◆ **What the exercise asks**: Keep only the lines from the start of the data through the line containing "other operand. -/", and output them exactly.

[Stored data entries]
BEGIN

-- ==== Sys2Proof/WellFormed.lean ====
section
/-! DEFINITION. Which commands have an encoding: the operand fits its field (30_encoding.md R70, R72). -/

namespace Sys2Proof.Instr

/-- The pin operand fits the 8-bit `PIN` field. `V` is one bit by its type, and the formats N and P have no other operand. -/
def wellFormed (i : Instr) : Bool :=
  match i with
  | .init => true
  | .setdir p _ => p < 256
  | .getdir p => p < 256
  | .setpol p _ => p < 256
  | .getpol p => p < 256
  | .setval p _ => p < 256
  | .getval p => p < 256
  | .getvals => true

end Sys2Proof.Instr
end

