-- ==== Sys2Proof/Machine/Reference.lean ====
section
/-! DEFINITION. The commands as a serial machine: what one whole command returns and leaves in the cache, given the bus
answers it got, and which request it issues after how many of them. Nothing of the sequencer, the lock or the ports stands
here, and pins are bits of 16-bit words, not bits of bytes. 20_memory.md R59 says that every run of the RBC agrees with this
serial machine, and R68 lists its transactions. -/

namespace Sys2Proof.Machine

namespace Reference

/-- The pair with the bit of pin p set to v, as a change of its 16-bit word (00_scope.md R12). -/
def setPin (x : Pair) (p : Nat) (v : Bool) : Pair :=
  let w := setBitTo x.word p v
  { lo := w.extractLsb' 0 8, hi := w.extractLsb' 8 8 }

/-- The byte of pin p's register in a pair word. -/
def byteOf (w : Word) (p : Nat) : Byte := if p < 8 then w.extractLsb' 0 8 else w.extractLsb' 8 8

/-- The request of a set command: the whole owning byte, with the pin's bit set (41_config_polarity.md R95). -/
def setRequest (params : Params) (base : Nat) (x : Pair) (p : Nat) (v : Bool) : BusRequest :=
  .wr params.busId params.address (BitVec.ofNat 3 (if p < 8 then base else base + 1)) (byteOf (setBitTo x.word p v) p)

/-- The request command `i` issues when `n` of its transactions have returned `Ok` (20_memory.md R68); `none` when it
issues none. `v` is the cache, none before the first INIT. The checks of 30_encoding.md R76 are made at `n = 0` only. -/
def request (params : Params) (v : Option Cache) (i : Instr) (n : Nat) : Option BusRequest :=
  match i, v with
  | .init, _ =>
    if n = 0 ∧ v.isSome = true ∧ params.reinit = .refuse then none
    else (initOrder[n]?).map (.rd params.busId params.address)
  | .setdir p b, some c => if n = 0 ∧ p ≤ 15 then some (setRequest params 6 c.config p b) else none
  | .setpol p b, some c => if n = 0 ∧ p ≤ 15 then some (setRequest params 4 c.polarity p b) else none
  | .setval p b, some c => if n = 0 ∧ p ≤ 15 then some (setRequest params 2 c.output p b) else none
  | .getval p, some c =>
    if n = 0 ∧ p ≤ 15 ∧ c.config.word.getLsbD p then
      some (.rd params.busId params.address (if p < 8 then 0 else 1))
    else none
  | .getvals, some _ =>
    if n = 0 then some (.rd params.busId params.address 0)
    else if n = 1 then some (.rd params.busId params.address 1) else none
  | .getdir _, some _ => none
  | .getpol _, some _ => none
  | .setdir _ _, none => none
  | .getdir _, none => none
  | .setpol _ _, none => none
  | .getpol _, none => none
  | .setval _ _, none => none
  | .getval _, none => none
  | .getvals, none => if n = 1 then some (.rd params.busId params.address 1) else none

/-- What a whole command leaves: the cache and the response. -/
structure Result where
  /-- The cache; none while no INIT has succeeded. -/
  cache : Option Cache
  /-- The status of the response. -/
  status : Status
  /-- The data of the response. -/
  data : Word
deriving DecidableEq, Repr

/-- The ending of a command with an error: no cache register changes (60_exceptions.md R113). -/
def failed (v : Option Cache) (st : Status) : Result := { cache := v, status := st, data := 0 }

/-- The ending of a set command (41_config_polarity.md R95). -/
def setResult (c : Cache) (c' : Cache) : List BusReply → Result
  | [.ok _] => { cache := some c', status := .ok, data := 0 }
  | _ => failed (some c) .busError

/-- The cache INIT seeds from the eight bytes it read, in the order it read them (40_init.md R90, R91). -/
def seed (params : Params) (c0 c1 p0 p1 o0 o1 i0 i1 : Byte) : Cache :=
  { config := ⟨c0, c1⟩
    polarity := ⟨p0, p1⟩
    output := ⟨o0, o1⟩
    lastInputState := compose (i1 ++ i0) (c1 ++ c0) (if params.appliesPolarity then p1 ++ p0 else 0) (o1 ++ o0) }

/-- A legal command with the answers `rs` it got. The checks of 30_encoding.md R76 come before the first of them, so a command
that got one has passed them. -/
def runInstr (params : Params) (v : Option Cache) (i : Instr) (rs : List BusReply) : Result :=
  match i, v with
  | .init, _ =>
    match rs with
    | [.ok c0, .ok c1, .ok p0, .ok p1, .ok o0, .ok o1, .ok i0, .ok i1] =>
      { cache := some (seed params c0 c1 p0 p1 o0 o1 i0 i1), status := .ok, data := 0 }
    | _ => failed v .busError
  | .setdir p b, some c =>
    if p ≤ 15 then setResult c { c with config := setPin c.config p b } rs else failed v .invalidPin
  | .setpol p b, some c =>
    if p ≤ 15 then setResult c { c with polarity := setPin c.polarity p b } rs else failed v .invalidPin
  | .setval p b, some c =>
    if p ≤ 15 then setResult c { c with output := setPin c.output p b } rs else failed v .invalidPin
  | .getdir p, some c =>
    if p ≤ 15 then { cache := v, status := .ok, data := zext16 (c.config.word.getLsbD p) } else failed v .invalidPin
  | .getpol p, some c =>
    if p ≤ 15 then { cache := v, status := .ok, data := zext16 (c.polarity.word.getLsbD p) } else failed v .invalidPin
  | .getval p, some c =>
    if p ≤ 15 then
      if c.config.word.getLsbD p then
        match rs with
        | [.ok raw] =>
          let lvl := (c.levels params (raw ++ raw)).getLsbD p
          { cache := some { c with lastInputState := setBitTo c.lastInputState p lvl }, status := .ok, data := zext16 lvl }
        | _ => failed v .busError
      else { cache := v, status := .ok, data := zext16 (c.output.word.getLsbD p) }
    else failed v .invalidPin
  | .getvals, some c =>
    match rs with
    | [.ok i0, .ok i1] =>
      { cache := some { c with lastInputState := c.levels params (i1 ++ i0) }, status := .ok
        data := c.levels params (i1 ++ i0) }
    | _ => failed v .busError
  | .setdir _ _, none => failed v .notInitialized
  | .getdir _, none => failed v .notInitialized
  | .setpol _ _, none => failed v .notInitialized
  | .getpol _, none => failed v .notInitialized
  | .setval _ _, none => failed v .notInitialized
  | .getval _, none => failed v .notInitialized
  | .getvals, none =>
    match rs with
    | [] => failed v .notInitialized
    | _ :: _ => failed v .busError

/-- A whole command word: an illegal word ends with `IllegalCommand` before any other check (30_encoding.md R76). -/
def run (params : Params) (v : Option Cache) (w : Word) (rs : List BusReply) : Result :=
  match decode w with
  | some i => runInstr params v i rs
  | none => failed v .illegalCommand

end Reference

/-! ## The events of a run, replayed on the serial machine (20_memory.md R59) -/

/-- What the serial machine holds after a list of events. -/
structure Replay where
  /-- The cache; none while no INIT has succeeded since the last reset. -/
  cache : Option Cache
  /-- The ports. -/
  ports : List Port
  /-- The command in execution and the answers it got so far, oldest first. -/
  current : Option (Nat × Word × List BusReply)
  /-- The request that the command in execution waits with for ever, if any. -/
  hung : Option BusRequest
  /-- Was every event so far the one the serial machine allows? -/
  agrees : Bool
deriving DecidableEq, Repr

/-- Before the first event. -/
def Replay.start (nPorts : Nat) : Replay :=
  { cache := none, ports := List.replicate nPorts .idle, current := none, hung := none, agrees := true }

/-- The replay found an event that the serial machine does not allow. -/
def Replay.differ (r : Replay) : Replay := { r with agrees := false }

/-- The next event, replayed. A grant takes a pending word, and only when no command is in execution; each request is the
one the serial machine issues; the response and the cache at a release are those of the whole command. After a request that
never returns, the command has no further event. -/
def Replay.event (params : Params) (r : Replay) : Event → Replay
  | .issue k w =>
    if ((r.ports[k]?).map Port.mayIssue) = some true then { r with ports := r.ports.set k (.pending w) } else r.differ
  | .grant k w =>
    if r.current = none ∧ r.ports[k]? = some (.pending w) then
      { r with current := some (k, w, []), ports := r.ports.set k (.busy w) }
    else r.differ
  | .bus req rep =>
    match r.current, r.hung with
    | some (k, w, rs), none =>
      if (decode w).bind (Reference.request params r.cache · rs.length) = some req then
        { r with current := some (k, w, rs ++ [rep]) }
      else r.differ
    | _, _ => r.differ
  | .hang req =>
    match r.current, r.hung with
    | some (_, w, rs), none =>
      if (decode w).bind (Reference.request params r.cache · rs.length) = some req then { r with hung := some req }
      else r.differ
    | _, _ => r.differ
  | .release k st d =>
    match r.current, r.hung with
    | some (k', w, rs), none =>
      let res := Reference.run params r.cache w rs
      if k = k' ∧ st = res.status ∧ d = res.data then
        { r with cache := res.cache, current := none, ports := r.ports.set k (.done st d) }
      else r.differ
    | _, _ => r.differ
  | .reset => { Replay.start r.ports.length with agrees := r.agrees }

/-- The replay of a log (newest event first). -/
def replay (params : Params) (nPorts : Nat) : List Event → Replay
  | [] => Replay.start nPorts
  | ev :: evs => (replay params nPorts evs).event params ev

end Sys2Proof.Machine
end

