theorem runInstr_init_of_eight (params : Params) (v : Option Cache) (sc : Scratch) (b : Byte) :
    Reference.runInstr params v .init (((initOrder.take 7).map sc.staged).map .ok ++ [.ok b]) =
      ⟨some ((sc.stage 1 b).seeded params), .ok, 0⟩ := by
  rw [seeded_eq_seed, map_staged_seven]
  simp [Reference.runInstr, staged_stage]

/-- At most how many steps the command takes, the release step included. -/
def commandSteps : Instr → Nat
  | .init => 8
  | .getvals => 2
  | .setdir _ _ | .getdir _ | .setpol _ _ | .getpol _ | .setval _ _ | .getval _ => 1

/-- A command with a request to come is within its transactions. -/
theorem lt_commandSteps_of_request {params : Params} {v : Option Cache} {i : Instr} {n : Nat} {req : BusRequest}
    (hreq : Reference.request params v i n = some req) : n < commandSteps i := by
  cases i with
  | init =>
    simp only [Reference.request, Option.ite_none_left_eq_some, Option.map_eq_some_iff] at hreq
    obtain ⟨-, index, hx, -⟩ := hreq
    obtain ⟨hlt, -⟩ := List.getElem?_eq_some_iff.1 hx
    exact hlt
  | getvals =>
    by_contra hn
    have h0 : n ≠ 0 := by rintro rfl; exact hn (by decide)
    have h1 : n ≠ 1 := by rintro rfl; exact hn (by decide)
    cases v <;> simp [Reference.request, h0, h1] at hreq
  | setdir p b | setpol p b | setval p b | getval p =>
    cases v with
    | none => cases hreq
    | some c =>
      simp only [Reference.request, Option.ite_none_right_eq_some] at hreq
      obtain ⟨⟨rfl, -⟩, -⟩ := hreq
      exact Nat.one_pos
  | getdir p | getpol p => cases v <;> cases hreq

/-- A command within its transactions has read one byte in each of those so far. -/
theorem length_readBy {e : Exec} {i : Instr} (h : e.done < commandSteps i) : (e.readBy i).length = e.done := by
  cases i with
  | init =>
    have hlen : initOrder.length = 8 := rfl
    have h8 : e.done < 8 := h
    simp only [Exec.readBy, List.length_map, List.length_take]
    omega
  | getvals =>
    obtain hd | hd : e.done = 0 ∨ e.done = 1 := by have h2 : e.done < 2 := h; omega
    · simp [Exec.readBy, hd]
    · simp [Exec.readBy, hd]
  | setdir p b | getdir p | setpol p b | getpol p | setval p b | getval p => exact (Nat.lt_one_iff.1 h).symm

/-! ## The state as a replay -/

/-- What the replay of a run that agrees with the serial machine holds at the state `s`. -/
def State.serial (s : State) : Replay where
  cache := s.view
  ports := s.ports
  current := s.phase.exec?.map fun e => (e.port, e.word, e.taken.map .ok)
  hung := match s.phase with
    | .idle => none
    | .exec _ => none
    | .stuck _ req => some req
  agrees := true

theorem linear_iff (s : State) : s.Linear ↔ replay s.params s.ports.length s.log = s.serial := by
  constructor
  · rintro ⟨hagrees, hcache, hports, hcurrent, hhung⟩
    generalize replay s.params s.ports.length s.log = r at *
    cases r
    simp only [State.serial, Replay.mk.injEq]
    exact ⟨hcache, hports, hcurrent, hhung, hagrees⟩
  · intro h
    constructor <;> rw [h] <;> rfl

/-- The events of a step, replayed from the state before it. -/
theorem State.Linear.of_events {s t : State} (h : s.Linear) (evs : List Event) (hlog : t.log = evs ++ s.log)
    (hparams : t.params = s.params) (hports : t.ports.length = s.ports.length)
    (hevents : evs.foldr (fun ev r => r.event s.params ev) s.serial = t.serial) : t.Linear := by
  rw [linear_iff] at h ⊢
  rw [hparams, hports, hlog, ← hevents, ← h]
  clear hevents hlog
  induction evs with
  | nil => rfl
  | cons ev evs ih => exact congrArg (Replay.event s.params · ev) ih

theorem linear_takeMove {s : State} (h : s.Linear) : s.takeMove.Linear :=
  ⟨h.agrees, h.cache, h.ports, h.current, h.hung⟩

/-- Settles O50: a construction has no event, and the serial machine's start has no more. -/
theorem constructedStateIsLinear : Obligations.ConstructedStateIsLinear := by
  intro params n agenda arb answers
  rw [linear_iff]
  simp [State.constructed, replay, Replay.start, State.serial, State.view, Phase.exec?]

END

◆ **Output for this task**:
-- ==== Sys2Proof/WellFormed.lean ====
section
/-! DEFINITION. Which commands have an encoding: the operand fits its field (30_encoding.md R70, R72). -/

namespace Sys2Proof.Instr

/-- The pin operand fits the 8-bit `PIN` field. `V` is one bit by its type, and the formats N and P have no other operand. -/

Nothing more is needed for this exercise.